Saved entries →
<<<<

def hostReadOp (k : StraitId) (off len : Nat) (ideOk : Bool) (s : State) : State :=
  if !s.fab.straits[k].ide then s.emit [.hostUnsupported k]
  else if !ideOk then ideFailed k s
  else match aptAt s off len false with
    | none => s.emit [.hostUnsupported k]
    | some f => if f.device = s.fab.idInForce then readLocal k f off len s else readRemote k f off len s

def execHostRead (k : HostLink) (off len : Nat) (s : State) : Res := need (hostUp s k.strait && 1 ≤ len && len ≤ 4096) (hostReadOp k.strait off len k.ideOk s)

def hostWriteOp (k : StraitId) (off : Nat) (data : Bytes) (ideOk : Bool) (s : State) : State :=
  if !s.fab.straits[k].ide then s.emit [.hostUnsupported k]
  else if !ideOk then ideFailed k s
  else match aptAt s off data.length true with
    | none => s.emit [.hostUnsupported k]
    | some f => if f.device = s.fab.idInForce then writeLocal k f off data s else writeRemote k f off data s

def execHostWrite (k : HostLink) (off : Nat) (data : Bytes) (s : State) : Res := need (hostUp s k.strait && 1 ≤ data.length && data.length ≤ 512) (hostWriteOp k.strait off data k.ideOk s)

/-! The module as a target (R283, R289, R300, R302). -/

/-- A packet comes on a host flow. -/
def onHostFlow (s : State) (f : Nat) : Bool := match getFlow s f with | some x => x.classes.contains 8 && x.owner = 0x40 | none => false
/-- Only management cores reach HOST space: a flow of a partition or of the Bindery does not (R302). -/
def onModuleFlow (s : State) (f : Nat) : Bool := match getFlow s f with | some x => x.owner = 0x40 | none => false

/-- What a MEMRD or MEMWR of `n` sectors may name: a global address of this module, sector aligned, or, on a host flow, memory of a partition. -/
def targetOk (s : State) (f : Nat) (g : Target) (n : Nat) : Bool :=
  1 ≤ n && n ≤ 4 && (match g with
    | .global g => gaddrOk g && g.off.toNat % 256 = 0
    | .partition _ va => va % 256 = 0 && onHostFlow s f)

/-- Error in answer to a MEMRD, and, in the one error packet that R283 has, to a MEMWR. -/
def answerError (f : Nat) (st : Status) (tag : Byte) (s : State) : State := sendPkt f 1 2 (respCsf st tag) [] s
def answerSectors (f : Nat) (tag : Byte) (l : List StoredSector) (s : State) : State := sendPkt f 1 1 (respCsf .done tag) (sectorsBytes l) s

/-- The sectors of a partition that a host flow reads (R300): plaintext of a granted partition, with tags that the spec does not give (log 16), and ciphertext and tags as stored of any other. -/
def servePartition (f : Nat) (p : PartId) (va n : Nat) (tag : Byte) (s : State) : State :=
  if granted s p then
    match s.vm.readBytes p va (256 * n) with
    | (v, some b) =>
      let tags := Config.freeBytes s.free
      answerSectors f tag ((List.range n).map (fun i => { cipher := bytesSector (slice b (256 * i) 256), tag := BitVec.ofNat 64 (leNat (slice tags (8 * i) 8)) })) { s.putVM v with free := s.free + 1 }
    | (v, none) => answerError f (s.vm.readStatus p va (256 * n)) tag (s.putVM v)
  else
    let l := (List.range n).filterMap (fun i => (s.vm.leaf p (va + 256 * i)).map (fun l => storedAt s.mem (s.vm.place p (va + 256 * i) l) (sectorOf (va + 256 * i))))
    if l.length = n then answerSectors f tag l s else answerError f .quota tag s

/-- A home answers a read of its lent range with the sectors as stored, or, where its RS(68,64) code finds one uncorrectable, with that status for every request that waits on the read (R236, R262); in DOZE every access is answered with DENIED (R583).
What host memory holds is outside the module: its bytes are free values (log 16); a module that is no ferry, or whose host is not there, answers with LINK_LOST (R310). -/
def serveRead (p : Pkt) (g : GAddr) (n : Nat) (tag : Byte) (bad : Bool) (s : State) : State :=
  if lentHolds s g n then
    if bad then answerError p.flow .uncorrectable tag s
    else answerSectors p.flow tag ((List.range n).map (fun i => lentAt s.mem (g.off.toNat / 256 + i))) s
  else if g.space = 2 ∧ g.device = s.fab.idInForce ∧ onModuleFlow s p.flow then
    if hostBehind s then sendPkt p.flow 1 1 (respCsf .done tag) (slice (Config.freeBytes s.free) 0 (sectorsLen n)) { s with free := s.free + 1 }
    else answerError p.flow .linkLost tag s
  else answerError p.flow .denied tag s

>>>>

The answer must consist of every line from the data that holds the string "hostUp".

RESPONSE TO THE TASK →
def execHostRead (k : HostLink) (off len : Nat) (s : State) : Res := need (hostUp s k.strait && 1 ≤ len && len ≤ 4096) (hostReadOp k.strait off len k.ideOk s)
def execHostWrite (k : HostLink) (off : Nat) (data : Bytes) (s : State) : Res := need (hostUp s k.strait && 1 ≤ data.length && data.length ≤ 512) (hostWriteOp k.strait off data k.ideOk s)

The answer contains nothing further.